Media 1 is a consulting company that creates custom training programs for everyone from call center technicians at Hewlett-Packard to retail workers at Meijer.

“We’re experts in the way adults learn,” said Harrison Withers, the company’s production director. “We have an incredible group of folks who have high-level experience, and we have an incredible breadth in terms of the topics we address.”

The company creates computer-based training courses and other learning systems that address client needs.

“We consult with clients to find if they have performance gaps,” Withers said. He oversees it all, keeping track of production, quality, budget and schedule. He has been involved in computer-based training since his college days. He spent seven years at Dominos Pizza as an eLearning director before moving to Media 1.

That experience has helped bring Media 1 to the forefront of its industry, but Withers credits the company’s success to the “broad background” of its workers.

Peter Jacob
AGE: 27 COMPANY: Peter Jacob Design TITLE: Owner RESIDENCE: Grand Rapids COMMUNITY SERVICE: President, Alumni Board of Directors, Kendall College of Art and Design; board member, American Society of Furniture Designers; satellite member, Saugatuck Center for the Arts.

After graduating from Kendall College, Peter Jacob worked as a designer at Kindel Furniture Co. in Grand Rapids.

“I really liked it, but I needed to go in a more independent direction,” Jacob said.
Now, as owner of Peter Jacob Design, Jacob collaborates with locally and nationally known designers on a variety of projects.

He’s teamed up with Los Angeles-based designer and HGTV host Kenneth Brown on a series of home accessories for the QVC network.
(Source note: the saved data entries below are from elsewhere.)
-- ==== Sys2Proof/Machine/Contexts.lean ====
section
/-! DEFINITION. Partitions and time-sharing, the tenant switch, grants, scrub, owner keys, weight import, the debug
permit and the Provenance report (Contexts, Keys and the Provenance Report, R264 to R281). -/

namespace Sys2Proof.Machine

/-! ## Time-sharing (R266, R267) -/

/-- Has the context a claim waiting? -/
def State.hasWaiting (s : State) (c : Nat) : Bool :=
  s.hif.works.any fun w => w.claims && w.phase == .waiting && w.stage == .claimWait && ringCtx w.ring == some c

/-- The contexts of a partition's schedule. -/
def Part.contexts (p : Part) : List Nat := bits32 p.ctxMask.toNat

/-- The scheduled context other than `a` whose turn is next: ascending from `a` with wrap-around, with a claim waiting. -/
def State.nextCtx (s : State) (p a : Nat) : Option Nat :=
  let cs := (s.part p).contexts.filter fun c => c != a && s.hasWaiting c
  match cs.find? fun c => decide (a < c) with
  | some c => some c
  | none => cs.head?

/-- Is the current context granted no new claim: it used up its slice while another waits, or it left the schedule? -/
def State.barred (s : State) (p : Nat) : Bool :=
  let x := s.part p
  match x.current with
  | some a => !(x.schedules a) || (x.draining && (s.nextCtx p a).isSome)
  | none => false

/-- Must the partition switch from `a` now (R266, R267)? -/
def State.mustSwitch (s : State) (p a : Nat) : Bool :=
  let x := s.part p
  !(s.partBusy p a) &&
    (!(x.schedules a) || ((s.nextCtx p a).isSome && (x.draining || !(s.hasWaiting a))))

/-! ## The tenant switch (R268, Table 1) -/

/-- Step 2 for a tile: its registers and stores are zero, its cache is empty, its placement key is free. -/
def State.clearTile (s : State) (t : Nat) : State :=
  let lo := 0x1000000 + t * 0x40000
  ((s.clearRange lo (lo + 0x20000)).clearRange (lo + 0x30000) (lo + 0x40000)).setTile t {}

/-- Step 2 for a hub: Set Engine state cleared, the departing context's look-aside entries dropped. -/
def State.clearHub (s : State) (a c : Nat) : State :=
  let b := (s.hub c).buffer.filter fun e => e.ctx != a
  ((s.setHub c { s.hub c with setQueue := [], setRunning := none, waves := [], claim := none, buffer := b }).clearReg
    (SET_STATUS c)).setFld (WALK_STATUS c) WALK_STATUS_VALID b.length

/-- Step 3 and 4 for a bank: handed to no owner and cleared, then what R91 does with an ownerless bank. A clear that runs
already is not cut short (R94): BANK_CLEAR ends it. -/
def State.clearBank (s : State) (g : Nat) : State :=
  let o := bankOwner g
  let s1 := ((s.setBit o BANK_OWNER_VALID false).setBit o BANK_OWNER_HANDOVER false).setBit o BANK_OWNER_PEND_VALID false
  let b := s1.bankSt g
  if s.bankClearing g then s1.setBank g { clock := b.clock, clearAt := b.clearAt }
  else ((s1.endClear g).setBank g { clock := b.clock }).freeBank g

/-- Steps 1 to 5 of Table 1 for the departing context `a`. -/
def State.clearPart (s : State) (p a : Nat) : State :=
  let cls := bits8 (s.part p).leaves.toNat
  let s1 := s.each (cls.flatMap clusterTiles) fun t i => t.clearTile i
  let s2 := s1.each cls fun t c => t.clearHub a c
  let s3 := s2.each ((cls.flatMap fun c => (clusterTiles c).flatMap tileBanks).filter fun g => s2.bankOwnerSeen g == some a ||
    s2.ownsBank a g) fun t g => t.clearBank g
  s3.purge fun x => x.2.1 == a

/-- SEC_SWITCH_LAST and SEC_SWITCH_MAX. -/
def State.noteSwitch (s : State) (p a time : Nat) : State :=
  let s1 := ((s.setFld SEC_SWITCH_LAST SEC_SWITCH_PART p).setFld SEC_SWITCH_LAST SEC_SWITCH_CTX a).setFld SEC_SWITCH_LAST
    SEC_SWITCH_TIME time
  if s1.fld SEC_SWITCH_MAX SEC_SWITCH_TIME < time % 2 ^ 24 then s1.setReg SEC_SWITCH_MAX (s1.reg SEC_SWITCH_LAST) else s1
Jacob also works with local businesses, such as Covet Furniture and Jeup Furniture.

Hopcat patrons notice Jacob’s work every time they step up to the wood-paneled bar; he worked on renderings of it in collaboration with Think Design.

Jacob subcontracts some of his graphic design work, but otherwise he has a one-man operation.
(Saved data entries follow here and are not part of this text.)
-- ==== Sys2Proof/Machine/Launch.lean ====
section
/-! DEFINITION. Granting claims and launching the work that holds one (Tiles, Matrix Engines and Kernel Execution, R60, R63,
R64; R24, R267, R289). -/

namespace Sys2Proof.Machine

/-- Are a launching work's tiles ON and its banks handed over (Table 6, steps 4 to 6)? -/
def State.launchReady (s : State) (w : Work) : Bool :=
  w.claims && w.stage == .launching && w.tiles.all (fun t => s.isOn (.tile t)) && w.banks.all (s.bankReadyFor w.ctx)

/-! ## BARRIER frames of other members (R321, R322) -/

/-- The launch part of GEN for the XMOD kernel released last; before the first, the number before 0. -/
def State.xlaunchNow (s : State) : Nat := (s.olp.xlaunch + 2 ^ 20 - 1) % 2 ^ 20

/-- How far the launch part of a received GEN lies ahead, modulo 2^20. -/
def State.genAhead (s : State) (gen : Nat) : Nat := (gen / 4096 % 2 ^ 20 + 2 ^ 20 - s.xlaunchNow) % 2 ^ 20

/-- Another member's announcement reaches the running XMOD kernel. -/
def State.barrierSeen (s : State) (bar origin gen : Nat) : State :=
  match s.hif.works.reverse.find? fun w => w.kern.isSome && kXmod w.desc && w.stage == .running with
  | some w =>
    (match w.kern with
    | some k =>
      let k1 := { k with announced := if k.announced.contains (bar, origin, gen) then k.announced else k.announced ++ [(bar, origin, gen)] }
      let s1 := s.setKern w k1
      (match k1.barriers.find? fun b => b.bar == bar with
      | some b => s1.tryCascade { w with kern := some k1 } k1 b
      | none => s1)
    | none => s)
  | none => s

/-- The frames of a ring port that were held for a launch that has come; those that it left behind are dropped. -/
def State.drainHeld (s : State) (p : Nat) : State :=
  let x := s.port p
  let now := x.held.filter fun e => s.genAhead e.2.2 == 0
  let s1 := s.setPort p { x with held := x.held.filter fun e => inR 1 (2 ^ 19) (s.genAhead e.2.2) }
  now.foldl (fun t e => t.barrierSeen e.1 e.2.1 e.2.2) s1

/-- Step 7: the work is released on its tiles. -/
def State.launch (s : State) (w : Work) : State :=
  match w.kern with
  | some k => if kXmod w.desc then ((s.launchKernel w k).drainHeld 1).drainHeld 2 else s.launchKernel w k
  | none => if w.attn.isSome then s.launchAttn w else s.launchSort w

/-- Banks of a launching work that are not on their way to its context are handed over. -/
def State.rehand (s : State) (w : Work) : State :=
  if w.claims && w.stage == .launching then s.each w.banks fun t g => t.handTo w.ctx g else s

/-- Launch what is ready, at most `n` works. -/
def State.launchN : Nat → State → State
  | 0, s => s
  | n + 1, s =>
    match s.hif.works.find? s.launchReady with
    | some w => State.launchN n (s.launch w)
    | none => s

/-- Launch every work whose tiles are ON and whose banks have been handed over. -/
def State.tryLaunches (s : State) : State :=
  State.launchN s.hif.works.length (s.hif.works.foldl (fun t w => t.rehand w) s)

/-- CLAIM_GRANT (R60): the oldest claim of the partition's current context that can be placed is granted, all or nothing,
while the work gate is open and the context is granted claims (R267, R289). Work of the Sentinel's partition that was
admitted before the acceptance is granted its claim like any other (R189). -/
def claimGrant (p : Nat) (s : State) : State :=
  let x := s.part p
  match x.current with
  | some c =>
    if s.gateClosed || x.switching || s.barred p then s
    else match s.firstGrant p c [] (s.waitingClaims c) with
      | some (w, tiles) => (s.grantClaim w tiles).tryLaunches
      | none => s
  | none => s

end Sys2Proof.Machine
end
“It’s been a huge learning curve, but I’ve had a lot of mentors,” Jacob said. “The reward is flexibility in who I work with.”

Matthew Sevensma
AGE: 35 ORGANIZATION: Metro Health Hospital TITLE: Director, Noninvasive Cardiovascular Services RESIDENCE: East Grand Rapids COMMUNITY SERVICE: Donor, Helen DeVos Children’s Hospital

For Matthew Sevensma, medicine runs in the family. His father and brother are doctors, and so are his aunt and cousin.
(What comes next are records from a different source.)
/-- VCD_STREAM_INFO and VCD_STREAM_CPB of the stream shown. -/
def State.streamInfo (s : State) (k : Nat) : Nat :=
  match tabGet? s.vcd.streams k with
  | some x => 2 ^ 63 + flag x.encode VCD_STREAM_INFO_ENCODE + fieldAt x.codec VCD_STREAM_INFO_CODEC +
      fieldAt x.ctx VCD_STREAM_INFO_CTX + fieldAt x.shownUse.toNat VCD_STREAM_INFO_SLOTS_IN_USE +
      fieldAt x.pictures VCD_STREAM_INFO_PICTURES
  | none => 0
def State.streamCpb (s : State) (k : Nat) : Nat :=
  match tabGet? s.vcd.streams k with
  | some x => if x.encode && x.rateMode != 0 then x.f else 0
  | none => 0

/-- HUB_STATUS[c] (Table 16 of Tiles, Matrix Engines and Kernel Execution). -/
def State.hubStatus (s : State) (c : Nat) : Nat :=
  let p := s.clusterPart c
  let cur := match p with | some k => (s.part k).current.getD 0 | none => 0
  let tiles := fun b : Bits => ((List.range 8).map fun i => if s.bit (TILE_STATUS (8 * c + i)) b then 2 ^ i else 0).sum
  flag p.isSome HUB_STATUS_PART_VALID + fieldAt (p.getD 0) HUB_STATUS_PARTITION +
    fieldAt (s.fld (PWR_CLU c) PWR_CLU_MARGIN_CLASS) HUB_STATUS_MARGIN_CLASS + fieldAt cur HUB_STATUS_OWNER_CTX +
    fieldAt (tiles TILE_STATUS_RUNNING) HUB_STATUS_TILE_RUNNING + fieldAt (tiles TILE_STATUS_CLAIMED) HUB_STATUS_TILE_CLAIMED

/-- Is the role gate closed (R328)? -/
def State.gateShown (s : State) : Bool :=
  s.role == roleIsolated || (s.bit OLP_PAIR OLP_PAIR_ROLE_GATE && (s.role == roleStandby || s.role == roleSwapping ||
    s.bit OLP_ROLE OLP_ROLE_SWAP_DUE))

/-- OLP_ROLE with HEALTH_OK and GATE. -/
def State.roleWord (s : State) : W64 :=
  putBits (putBits (s.reg OLP_ROLE) OLP_ROLE_HEALTH_OK (if s.healthOk then 1 else 0)) OLP_ROLE_GATE (if s.gateShown then 1 else 0)

/-- A HIF or SEC register. -/
def State.hifRead (s : State) (off : Nat) : W64 :=
  if off = HIF_MGMT_SQ then s.sqWord off mgmtRing
  else if off < 0x18000 then s.reg off
  else
    let c := (off - 0x18000) / 0x400
    let o := (off - 0x18000) % 0x400
    if o = 0 then BitVec.ofNat 64 (s.ctxStatus c)
    else if o = 0x10 then s.sqWord off (128 * c)
    else if 0x30 ≤ o && o < 0x40 then BitVec.ofNat 64 (s.haltedWord c ((o - 0x30) / 4))
    else if 0x100 ≤ o then s.mirror c ((o - 0x100) / 8)
    else s.reg off
def State.secRead (s : State) (off : Nat) : W64 :=
  if off = SEC_FUSE_STATE then BitVec.ofNat 64 fuseState
  else if off = SEC_FW_MIN_SVN then BitVec.ofNat 64 s.minSvn
  else if off = SEC_DEBUG_PERMIT then BitVec.ofNat 64 s.debugMask
  else if 0x20040 ≤ off && off < 0x20060 then BitVec.ofNat 64 (s.secPart ((off - 0x20040) / 4))
  else if 0x20060 ≤ off && off < 0x20080 then (s.part ((off - 0x20060) / 4)).ctxMask.zeroExtend 64
  else if 0x20100 ≤ off && off < 0x20180 then BitVec.ofNat 64 (s.secCtx ((off - 0x20100) / 4))
  else if 0x20200 ≤ off && off < 0x20300 then s.tenancy ((off - 0x20200) / 8)
  else if 0x21000 ≤ off && off < 0x22000 then BitVec.ofNat 64 (s.grantWord ((off - 0x21000) / 0x80) ((off - 0x21000) % 0x80 / 8))
  else if 0x22000 ≤ off && off < 0x23000 then BitVec.ofNat 64 (s.protWord ((off - 0x22000) / 0x80) ((off - 0x22000) % 0x80 / 8))
  else s.reg off

/-- BANK_STATE of a bank: CLEAR_LEFT counts the words still to write down, one for each clock of its cluster (R93). -/
def State.bankStateWord (s : State) (g : Nat) : W64 :=
  let gone := (s.now - (s.bankSt g).clearAt) * s.fld (GLB_CLU_FREQ (g / 64)) GLB_CLU_FREQ_MHZ
  if s.bankClearing g then putBits (s.reg (bankState g)) BANK_STATE_CLEAR_LEFT (16384 - min gone 16384) else s.reg (bankState g)

/-- What a register of a block reads. -/
def State.blockRead (s : State) (b : Block) (off : Nat) : W64 :=
  match b with
  | .glb =>
    if off = GLB_CLK_DOMAIN_STATUS0 then BitVec.ofNat 64 (s.clockWord 0 32)
    else if off = GLB_CLK_DOMAIN_STATUS1 then BitVec.ofNat 64 (s.clockWord 32 28)
    else s.reg off
  | .hif => s.hifRead off
  | .sec => s.secRead off
  | .olp => if off = OLP_ROLE then s.roleWord else s.reg off
  | .pwr => if off = PWR_SHUTDOWN then putBits (s.reg off) PWR_SHUTDOWN_LEFT s.stopLeft else s.reg off
  | .vrd => if off = VRD_STATUS then putBits (s.reg off) VRD_STATUS_TX_ON (if s.txOn then 1 else 0) else s.reg off
  | .mgt => if off = MGT_STATE then s.mgtState else s.reg off
  | .stn =>
    let n := s.fld STN_CHAN_SELECT STN_CHAN_SELECT_CHANNEL
    if off = STN_STATUS then s.stnStatus
    else if off = STN_CHAN_STATUS then BitVec.ofNat 64 (s.chanStatus n)
    else if off = STN_CHAN_COUNTS then BitVec.ofNat 64 (s.chanCounts n)
    else if off = STN_CHAN_ESTIMATE then (s.chan n).est.zeroExtend 64
    else if off = STN_CHAN_SCORE then (s.chan n).score.zeroExtend 64
    else s.reg off
  | .vcd =>
    let k := s.fld VCD_STREAM_SELECT VCD_STREAM_SELECT_STREAM
    if off = VCD_STATUS then putBits (s.reg off) VCD_STATUS_STREAMS s.vcd.streams.length
    else if off = VCD_STREAM_INFO then BitVec.ofNat 64 (s.streamInfo k)
    else if off = VCD_STREAM_CPB then BitVec.ofNat 64 (s.streamCpb k)
    else s.reg off
  | .kvp =>
    if off = KVP_STATUS then BitVec.ofNat 64 s.kvpStatus
    else if off = KVP_FRAMES then BitVec.ofNat 64 s.framesWord
    else if off = KVP_SEQ_INFO then BitVec.ofNat 64 (s.seqInfo (s.fld KVP_SEQ_SELECT KVP_SEQ_SELECT_SEQ_ID))
    else s.reg off
  | .hub c => if off = HUB_STATUS c then BitVec.ofNat 64 (s.hubStatus c) else s.reg off
  | .tile t =>
    match (tileBanks t).find? fun g => bankState g == off with
    | some g => s.bankStateWord g
    | none => s.reg off
  | .pft => (s.frame ((off - 0x3000000) / 32)).word (off % 32 / 8)
  | _ => s.reg off

/-- What a register reads. -/
def State.regRead (s : State) (off : Nat) : W64 :=
  match blockAt off with
  | some (b, _) => s.blockRead b off
  | none => 0

/-! ## Errors of an access (R7, R26, R28, R29, Table 12) -/

/-- An access sets error bits of GLB_ERR_STATUS; GLB_ERR_ADDR keeps the offset of the first. -/
def State.glbErr (s : State) (bits : List Bits) (off : Nat) : State :=
  if bits = [] then s
  else
    let s1 := if s.reg GLB_ERR_STATUS = 0 then s.setFld GLB_ERR_ADDR GLB_ERR_ADDR_OFFSET off else s
    bits.foldl (fun t b => t.setBit GLB_ERR_STATUS b true) s1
“I’ve been immersed in it my whole life,” said Sevensma, who followed the family tradition by becoming a cardiologist.

He is director of noninvasive cardiovascular services at Metro Health Hospital. “When people hear ‘cardiologist,’ they always think of open-heart surgeons,” he said. Sevensma specializes in techniques such as nuclear cardiology and echocardiography that use minimal or no invasion to diagnose heart problems.

He noted that devices formerly half as big as a Volkswagen can now be carried around on a laptop. The next frontier in research involves enhancing noninvasive techniques that determine risk factors for heart attacks.

Sevensma, who attended Hope College, then got his medical degree from the Michigan State University College of Osteopathic Medicine, plans to stay on top of the latest advances.

“I dedicate all my time to what I do,” he said.

Craig Webb
AGE: 39 ORGANIZATION: Van Andel Research Institute TITLE: Senior Scientific Investigator RESIDENCE: Rockford COMMUNITY SERVICE: Volunteer, Kids Fighting Cancer camp, Mel Trotter Ministries, Extended Hands (building homes for widows and orphans in Guatemala); adviser, Spectrum Health’s Lemmen-Holton Cancer Pavilion.

The Van Andel Research Institute is on the cutting edge of inquiry into the genetic and molecular origins of disease. From the institute’s earliest days, Craig Webb has helped guide its progress.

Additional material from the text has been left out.